А футбол, — а что футбол, как и всякой другой моей страсти ему давно пора на покой, в тот же шкаф, куда отправились в свое время и детский конструктор, и пластилиновые солдаты. Мяч же надо сдуть, все равно теперь с ним играть некому.
19 октября 2022
Семья
Видели бы вы этот грязный стол; весь, будто бы зашуганный и слегка облезлый, тот напоминал небольшой обрубок от старого дерева. Для полноценного антуража такой мебели не хватало разве что жуков, ползающих по ее поверхности; впрочем, мы бы и этого не заметили, — на стол заботливо постелили скатерть. Скатерть была дырявая, как ночное небо поздним летом, кое-где проглядывались островки стола, не знаю, от чего, быть может, от окурков, а может просто кто-то неудачно потянул за угол этого тряпья.
За столом сидела моя семья, они разговаривали, шумели, пили.
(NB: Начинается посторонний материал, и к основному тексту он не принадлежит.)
-- ==== Sys2Proof/Laws/Exec.lean ====
section
/-! SUPPORT. `exec` command by command, and the shapes of a meaning that a device in the right role and phase takes. -/

namespace Sys2Proof.Machine

theorem State.inStake_eq {s : State} (h : s.isStake = true) (f : State → State) : s.inStake f = .next (f s) := by
  simp [State.inStake, h]

theorem State.inDatum_eq {s : State} (h : s.isDatum = true) (f : State → State) : s.inDatum f = .next (f s) := by
  simp [State.inDatum, h]

theorem State.inRun_eq {s : State} (h : s.running = true) (f : State → State) : s.inRun f = .next (f s) := by
  simp [State.inRun, h]

theorem State.byWrite_eq {s : State} (h : s.takesWrites = true) (w : Write) :
    s.byWrite true w = .next ((w s).2.emit (.done (w s).1)) := by
  simp [State.byWrite, State.written, h]

/-! ### A write of a shadow field: what it leaves -/

@[simp] theorem State.setShadow_now (s : State) (f : Fld) (v : Nat) : (s.setShadow f v).now = s.now := rfl
@[simp] theorem State.setShadow_out (s : State) (f : Fld) (v : Nat) : (s.setShadow f v).out = s.out := rfl
@[simp] theorem State.setShadow_mem (s : State) (f : Fld) (v : Nat) : (s.setShadow f v).mem = s.mem := rfl
@[simp] theorem State.setShadow_tb (s : State) (f : Fld) (v : Nat) : (s.setShadow f v).tb = s.tb := rfl
@[simp] theorem State.setShadow_ad (s : State) (f : Fld) (v : Nat) : (s.setShadow f v).ad = s.ad := rfl
@[simp] theorem State.setShadow_live (s : State) (f : Fld) (v : Nat) : (s.setShadow f v).live = s.live := rfl
@[simp] theorem State.setShadow_act (s : State) (f : Fld) (v : Nat) : (s.setShadow f v).act = s.act := rfl
@[simp] theorem State.setShadow_links (s : State) (f : Fld) (v : Nat) : (s.setShadow f v).links = s.links := rfl
@[simp] theorem State.setShadow_gs (s : State) (f : Fld) (v : Nat) : (s.setShadow f v).gs = s.gs := rfl
@[simp] theorem State.setShadow_sf (s : State) (f : Fld) (v : Nat) : (s.setShadow f v).sf = s.sf := rfl
@[simp] theorem State.setShadow_get' (s : State) (f : Fld) (v : Nat) (g : Fld) : (s.setShadow f v).get g = s.get g := rfl
@[simp] theorem State.setShadow_on' (s : State) (f : Fld) (v : Nat) (g : Fld) : (s.setShadow f v).on g = s.on g := rfl
@[simp] theorem State.setShadow_cfg' (s : State) (f : Fld) (v : Nat) (g : Fld) : (s.setShadow f v).cfg g = s.cfg g := rfl
@[simp] theorem State.setShadow_cfgOn' (s : State) (f : Fld) (v : Nat) (g : Fld) : (s.setShadow f v).cfgOn g = s.cfgOn g := rfl
@[simp] theorem State.setShadow_conv' (s : State) (f : Fld) (v j : Nat) : (s.setShadow f v).conv j = s.conv j := rfl

theorem State.isStake_running {s : State} (h : s.isStake = true) : s.running = true := by
  simp [State.isStake, State.running] at *
  exact h.1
Я не был против — впрочем, моё мнение мало что значит, если им это доставляет удовольствие, если алкоголь радует их так же, как меня радовала музыка или литература, — кто я такой, чтобы наносить увечья трезвости такой странной праздничной обстановке. Моей семье было не привыкать собираться раз в полгода, болтать о чепухе, что произошла за это время, а после разойтись, ни о чем не думая, рассчитывая точно так же собраться в следующей итерации причудливого цикла жизни.
Мне не о чем было говорить с ними; говоря так, я не имею в виду то, что я лучше, или что они хуже, просто мы были разными. В то время как взрослую часть моей семьи интересовали вещи происходящие внутри спален, мне куда интереснее было смотреть в окно и наблюдать за проходящими мимо облаками. В стеклах напротив горел свет. Наступал вечер.
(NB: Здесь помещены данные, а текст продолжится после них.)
theorem execTailClear_answers {ro : Bool} {z s : State} (h : Keeps ro z s) : Answers ro z (execTailClear s) := by
  unfold execTailClear
  repeat' first
    | first | with_reducible assumption | with_reducible apply State.byWrite_answers | with_reducible apply wrTailClear_keeps
    | with_reducible apply answers_next | with_reducible apply keeps_ite | with_reducible apply keeps_foldl
    | with_reducible apply keeps_foldl_snd | intro _ | extract_lets | simp -zeta only [keeps_upd] | split | dsimp only

theorem execAliveEdge_answers {ro : Bool} {z s : State} (h : Keeps ro z s) : Answers ro z (execAliveEdge s) := by
  unfold execAliveEdge
  repeat' first
    | first | with_reducible assumption | with_reducible apply State.inRun_answers | with_reducible apply State.put_keeps
    | with_reducible apply State.setAlive_keeps | with_reducible apply answers_next | with_reducible apply keeps_ite
    | with_reducible apply keeps_foldl | with_reducible apply keeps_foldl_snd | intro _ | extract_lets
    | simp -zeta only [keeps_upd] | split | dsimp only

theorem execSrstChange_answers {ro : Bool} {z s : State} (h : Keeps ro z s) (x : Bool) (y : Bool) (a : Bool) (b : Bool) (at' : Nat) : Answers ro z (execSrstChange x y a b at' s) := by
  unfold execSrstChange
  repeat' first
    | first | with_reducible assumption | with_reducible apply State.inDatum_answers
    | with_reducible apply State.advance_keeps | with_reducible apply State.srstIn_keeps
    | with_reducible apply State.mirrorInputs_keeps | with_reducible apply answers_next | with_reducible apply keeps_ite
    | with_reducible apply keeps_foldl | with_reducible apply keeps_foldl_snd | intro _ | extract_lets
    | simp -zeta only [keeps_upd] | split | dsimp only

theorem execXlinkHeartbeat_answers {ro : Bool} {z s : State} (h : Keeps ro z s) : Answers ro z (execXlinkHeartbeat s) := by
  unfold execXlinkHeartbeat
  repeat' first
    | first | (with_reducible exact fun h => h) | (with_reducible exact fun h => and_left h) | with_reducible assumption
    | with_reducible apply State.inRun_answers | with_reducible apply State.levelOff_keeps
    | with_reducible apply State.put_keeps | with_reducible apply State.tryDeblock_keeps | with_reducible apply answers_next
    | with_reducible apply keeps_ite | with_reducible apply keeps_foldl | with_reducible apply keeps_foldl_snd | intro _
    | extract_lets | simp -zeta only [keeps_upd] | with_reducible refine keeps_updSf ?_ _ ?_ ?_ _ _ _ | split | dsimp only

theorem execXlinkTimeout_answers {ro : Bool} {z s : State} (h : Keeps ro z s) : Answers ro z (execXlinkTimeout s) := by
  unfold execXlinkTimeout
  repeat' first
    | first | (with_reducible exact fun h => h) | (with_reducible exact fun h => and_left h) | with_reducible assumption
    | with_reducible apply State.inRun_answers | with_reducible apply State.put_keeps
    | with_reducible apply State.levelOn_keeps | with_reducible apply answers_next | with_reducible apply keeps_ite
    | with_reducible apply keeps_foldl | with_reducible apply keeps_foldl_snd | intro _ | extract_lets
    | simp -zeta only [keeps_upd] | with_reducible refine keeps_updSf ?_ _ ?_ ?_ _ _ _ | split | dsimp only

theorem execChannelDisagree_answers {ro : Bool} {z s : State} (h : Keeps ro z s) : Answers ro z (execChannelDisagree s) := by
  unfold execChannelDisagree
  repeat' first
    | first | (with_reducible exact fun h => h) | (with_reducible exact fun h => and_left h) | with_reducible assumption
    | with_reducible apply State.inRun_answers | with_reducible apply State.levelOn_keeps | with_reducible apply answers_next
    | with_reducible apply keeps_ite | with_reducible apply keeps_foldl | with_reducible apply keeps_foldl_snd | intro _
    | extract_lets | simp -zeta only [keeps_upd] | with_reducible refine keeps_updSf ?_ _ ?_ ?_ _ _ _ | split | dsimp only

theorem execSafeLock_answers {ro : Bool} {z s : State} (h : Keeps ro z s) (agree : Bool) : Answers ro z (execSafeLock agree s) := by
  unfold execSafeLock
  repeat' first
    | first | with_reducible assumption | with_reducible apply State.byWrite_answers | with_reducible apply wrSafeLock_keeps
    | with_reducible apply answers_next | with_reducible apply keeps_ite | with_reducible apply keeps_foldl
    | with_reducible apply keeps_foldl_snd | intro _ | extract_lets | simp -zeta only [keeps_upd] | split | dsimp only

theorem execSafeConfigCrc_answers {ro : Bool} {z s : State} (h : Keeps ro z s) : Answers ro z (execSafeConfigCrc s) := by
  unfold execSafeConfigCrc
  repeat' first
    | first | (with_reducible exact fun h => h) | (with_reducible exact fun h => and_left h) | with_reducible assumption
    | with_reducible apply State.inRun_answers | with_reducible apply State.levelOn_keeps | with_reducible apply answers_next
    | with_reducible apply keeps_ite | with_reducible apply keeps_foldl | with_reducible apply keeps_foldl_snd | intro _
    | extract_lets | simp -zeta only [keeps_upd] | with_reducible refine keeps_updSf ?_ _ ?_ ?_ _ _ _ | split | dsimp only

theorem execGcmdGate_answers {ro : Bool} {z s : State} (h : Keeps ro z s) : Answers ro z (execGcmdGate s) := by
  unfold execGcmdGate
  repeat' first
    | first | with_reducible assumption | with_reducible apply State.inStake_answers
    | with_reducible apply State.gateGcmd_keeps | with_reducible apply answers_next | with_reducible apply keeps_ite
    | with_reducible apply keeps_foldl | with_reducible apply keeps_foldl_snd | intro _ | extract_lets
    | simp -zeta only [keeps_upd] | split | dsimp only

theorem execPermitLoss_answers {ro : Bool} {z s : State} (h : Keeps ro z s) : Answers ro z (execPermitLoss s) := by
  unfold execPermitLoss
  repeat' first
    | first | (with_reducible exact fun h => h) | (with_reducible exact fun h => and_left h) | with_reducible assumption
    | with_reducible apply State.inStake_answers | with_reducible apply State.blockStake_keeps
    | with_reducible apply State.count_keeps | with_reducible apply State.raise_keeps | with_reducible apply answers_next
    | with_reducible apply keeps_ite | with_reducible apply keeps_foldl | with_reducible apply keeps_foldl_snd | intro _
    | extract_lets | simp -zeta only [keeps_upd] | with_reducible refine keeps_updSf ?_ _ ?_ ?_ _ _ _ | split | dsimp only

theorem execRelayReplyTimeout_answers {ro : Bool} {z s : State} (h : Keeps ro z s) (id : Nat) : Answers ro z (execRelayReplyTimeout id s) := by
  unfold execRelayReplyTimeout
  repeat' first
    | first | with_reducible assumption | with_reducible apply State.inDatum_answers
    | with_reducible apply State.updRelay_keeps | with_reducible apply State.settleRelays_keeps
    | with_reducible apply answers_next | with_reducible apply keeps_ite | with_reducible apply keeps_foldl
    | with_reducible apply keeps_foldl_snd | intro _ | extract_lets | simp -zeta only [keeps_upd] | split | dsimp only

theorem execRelay_answers {ro : Bool} {z s : State} (h : Keeps ro z s) (r : Req) (t : Target) (k : Packet) : Answers ro z (execRelay r t k s) := by
  unfold execRelay
  repeat' first
    | first | with_reducible assumption | with_reducible apply State.command_answers | with_reducible apply State.status_keeps
    | with_reducible apply State.relayStart_keeps | with_reducible apply answers_next | with_reducible apply keeps_ite
    | with_reducible apply keeps_foldl | with_reducible apply keeps_foldl_snd | intro _ | extract_lets
    | simp -zeta only [keeps_upd] | split | dsimp only

theorem execChainScan_answers {ro : Bool} {z s : State} (h : Keeps ro z s) (r : Req) (p : Nat) : Answers ro z (execChainScan r p s) := by
  unfold execChainScan
  repeat' first
    | first | with_reducible assumption | with_reducible apply State.command_answers | with_reducible apply State.status_keeps
    | with_reducible apply State.scanHop_keeps | with_reducible apply answers_next | with_reducible apply keeps_ite
    | with_reducible apply keeps_foldl | with_reducible apply keeps_foldl_snd | intro _ | extract_lets
    | simp -zeta only [keeps_upd] | split | dsimp only

theorem execRelayFlush_answers {ro : Bool} {z s : State} (h : Keeps ro z s) (r : Req) (ports : Nat) : Answers ro z (execRelayFlush r ports s) := by
  unfold execRelayFlush
  repeat' first
    | first | with_reducible assumption | with_reducible apply State.command_answers
    | with_reducible apply State.flushPorts_keeps | with_reducible apply State.settleRelays_keeps
    | with_reducible apply State.status_keeps | with_reducible apply answers_next | with_reducible apply keeps_ite
    | with_reducible apply keeps_foldl | with_reducible apply keeps_foldl_snd | intro _ | extract_lets
    | simp -zeta only [keeps_upd] | split | dsimp only

theorem execAdoptionScan_answers {ro : Bool} {z s : State} (h : Keeps ro z s) (p : Nat) : Answers ro z (execAdoptionScan p s) := by
  unfold execAdoptionScan
  repeat' first
    | first | with_reducible assumption | with_reducible apply State.inDatum_answers
    | with_reducible apply State.scanHop_keeps | with_reducible apply answers_next | with_reducible apply keeps_ite
    | with_reducible apply keeps_foldl | with_reducible apply keeps_foldl_snd | intro _ | extract_lets
    | simp -zeta only [keeps_upd] | split | dsimp only

theorem execAdopt_answers {ro : Bool} {z s : State} (h : Keeps ro z s) (r : Req) (confirm : Bool) (p : Nat) (slot : Nat) (a : Nat) (idx : Nat) (monument : Nat) : Answers ro z (execAdopt r confirm p slot a idx monument s) := by
  unfold execAdopt
  repeat' first
    | first | with_reducible assumption | with_reducible apply State.command_answers
    | with_reducible apply State.adoptDatum_keeps | with_reducible apply State.adoptStake_keeps
    | with_reducible apply State.tryDeblock_keeps | with_reducible apply answers_next | with_reducible apply keeps_ite
    | with_reducible apply keeps_foldl | with_reducible apply keeps_foldl_snd | intro _ | extract_lets
    | simp -zeta only [keeps_upd] | split | dsimp only

theorem execTxnBegin_answers {ro : Bool} {z s : State} (h : Keeps ro z s) (r : Req) (scope : Nat) (t : Target) : Answers ro z (execTxnBegin r scope t s) := by
  unfold execTxnBegin
  repeat' first
    | first | with_reducible assumption | with_reducible apply State.command_answers | with_reducible apply State.status_keeps
    | with_reducible apply State.reply_keeps | with_reducible apply answers_next | with_reducible apply keeps_ite
    | with_reducible apply keeps_foldl | with_reducible apply keeps_foldl_snd | intro _ | extract_lets
    | simp -zeta only [keeps_upd] | split | dsimp only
На столе лежали фантики. Сложно передать тот звук, с которым из них извлекались конфеты, звук, с которым из них выдирали самое ценное, сложно передать доносящиеся от них крики, крики от отчаяния, от того, что кто-то заживо снимает шкурки с их тел, как кто-то, громко чавкая, поедает их, не успокаивается, а уже тянется за следующей; и следующая начнет так же громко кричать, вселяя в оставшиеся конфеты ужас, а семье причиняя радость. Они смеются. Они смеются, ведь кто-то, громко чавкая, выронил одну из освежёванных шоколадных тушек на пол, после нескольких тщетных попыток достать упавших и всё-таки поглотить, голой грязной ногой пихает их под диван, под пыльную серую скалу, где тем без своих шкур придется провести достаточно времени, прежде чем кто-то, кто громко чавкает, захочет убраться в гостиной.
Мне ближе были эти фантики, чем некоторые из тех, кто сидел за этим столом, да, может это и странно, так говорить о тех, в чьих жилах течёт схожая с моей кровь, но ведь в их головах не текут схожие с моими мысли, им не хочется сейчас точно так же смотреть в окно и видеть на крыше соседнего дома ворон, гонимых странным противным человеком.
Мне семнадцать. И я совершенно не знаю, что делать с этим. Как показала практика, далеко не всё из задуманного можно воплотить, тем более в конкретные сроки. Иногда я загорался творческими идеями, они сверкали у меня в голове, приходилось брать и записывать всё, что проносилось мимо, чтобы хоть как-то запечатлеть подобные огоньки. Я оставлял эмоции на бумаге, в блокноте, это помогало от них избавляться.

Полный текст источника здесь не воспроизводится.